START Information

/-- Connected is left by a resynchronization or reset only. -/
theorem disconnects (h : SessionMove s t) (hs : s.link = .connected) (ht : t.link = .disconnected) :
    ((∃ i, Takes s i ∧ ForcesResync i s) ∧ ForcedDown t) ∨ ∃ u, fetch s = some (.reset, u) := by
  cases h with
  | keeps hlink _ => rw [hlink, hs] at ht; cases ht
  | forces hforces hdown => exact .inl ⟨hforces, hdown⟩
  | starts _ hlink _ => rw [hlink] at ht; cases ht
  | unlocks _ _ hlink _ => rw [hlink] at ht; cases ht
  | resets hact _ _ => exact .inr hact

/-- Unlocked is left by a resynchronization, reset or a repeated StartCommunication only. -/
theorem locks (h : SessionMove s t) (hs : s.flash = .unlocked) (ht : t.flash = .locked) :
    ((∃ i, Takes s i ∧ ForcesResync i s) ∧ ForcedDown t) ∨ (∃ u, fetch s = some (.reset, u)) ∨
      ∃ u, fetch s = some (.session .startCommunication, u) := by
  cases h with
  | keeps _ hflash => rw [hflash, hs] at ht; cases ht
  | forces hforces hdown => exact .inl ⟨hforces, hdown⟩
  | starts hact _ _ => exact .inr (.inr hact)
  | unlocks _ _ _ hflash => rw [hflash] at ht; cases ht
  | resets hact _ _ => exact .inr (.inl hact)

end SessionMove

end

/-- Settles O52: every step moves the session as `SessionMove` says, whose cases leave only the listed ways in and out; the host's two acts run by their
equations in HOLD and are refused elsewhere. -/
theorem sessionMovesOnlyAsListed : Obligations.SessionMovesOnlyAsListed := by
  refine ⟨fun s t h => ?_, fun _ hm => runInput_session_hold _ hm, fun s hm hl => ?_, fun s hm hl => ?_, fun a _ hm => runInput_session_refused a hm⟩
  · have hmove := step_sessionMove h
    refine ⟨hmove.connects, hmove.unlocks_only, fun hs ht => ?_, fun hs ht => ?_⟩
    · exact (hmove.disconnects hs ht).imp_left fun ⟨hforces, hdown⟩ => ⟨hforces, hdown.flash, hdown.mode, hdown.frame⟩
    · exact (hmove.locks hs ht).imp_left fun ⟨hforces, hdown⟩ => ⟨hforces, hdown.link, hdown.mode, hdown.frame⟩
  · rw [runInput_session_hold _ hm, moveSession_prepare_connected hl]
  · rw [runInput_session_hold _ hm, moveSession_prepare_disconnected hl]

end Sys2Proof.Machine

/-! PROOFS. Reset of the block in any mode (spec/70_reset_and_hazards.md R271). -/

namespace Sys2Proof.Machine

/-- Reset looks at nothing of the state it is taken in: no mode and no point of a frame refuses it. -/
theorem runInput_reset (s : State) : runInput .reset s = .next (resetBlock s) := rfl

/-- Settles O59: reset runs to `resetBlock s`, whose frame counts and memory have their lemmas and whose other fields are read off its definition. -/
theorem resetInAnyMode : Obligations.ResetInAnyMode := by
  intro s
  refine ⟨resetBlock s, runInput_reset s, .of_mem_eq (resetBlock_mem s), resetBlock_frame_zero s, ?fields⟩
  case fields => exact ⟨rfl, rfl, rfl, rfl, rfl, rfl, rfl, rfl, rfl, rfl, rfl⟩

end Sys2Proof.Machine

END Information

> [What you will do]:
Return, word for word, each line from the line that contains "exact .inr (.inl hact)" to the end of the listing above; include both end lines and nothing else.

> [Completed exercise]:
  | resets hact _ _ => exact .inr (.inl hact)

end SessionMove

end

/-- Settles O52: every step moves the session as `SessionMove` says, whose cases leave only the listed ways in and out; the host's two acts run by their
equations in HOLD and are refused elsewhere. -/
theorem sessionMovesOnlyAsListed : Obligations.SessionMovesOnlyAsListed := by
  refine ⟨fun s t h => ?_, fun _ hm => runInput_session_hold _ hm, fun s hm hl => ?_, fun s hm hl => ?_, fun a _ hm => runInput_session_refused a hm⟩
  · have hmove := step_sessionMove h
    refine ⟨hmove.connects, hmove.unlocks_only, fun hs ht => ?_, fun hs ht => ?_⟩
    · exact (hmove.disconnects hs ht).imp_left fun ⟨hforces, hdown⟩ => ⟨hforces, hdown.flash, hdown.mode, hdown.frame⟩
    · exact (hmove.locks hs ht).imp_left fun ⟨hforces, hdown⟩ => ⟨hforces, hdown.link, hdown.mode, hdown.frame⟩
  · rw [runInput_session_hold _ hm, moveSession_prepare_connected hl]
  · rw [runInput_session_hold _ hm, moveSession_prepare_disconnected hl]

end Sys2Proof.Machine

/-! PROOFS. Reset of the block in any mode (spec/70_reset_and_hazards.md R271). -/

namespace Sys2Proof.Machine

/-- Reset looks at nothing of the state it is taken in: no mode and no point of a frame refuses it. -/
theorem runInput_reset (s : State) : runInput .reset s = .next (resetBlock s) := rfl

/-- Settles O59: reset runs to `resetBlock s`, whose frame counts and memory have their lemmas and whose other fields are read off its definition. -/
theorem resetInAnyMode : Obligations.ResetInAnyMode := by
  intro s
  refine ⟨resetBlock s, runInput_reset s, .of_mem_eq (resetBlock_mem s), resetBlock_frame_zero s, ?fields⟩
  case fields => exact ⟨rfl, rfl, rfl, rfl, rfl, rfl, rfl, rfl, rfl, rfl, rfl⟩

end Sys2Proof.Machine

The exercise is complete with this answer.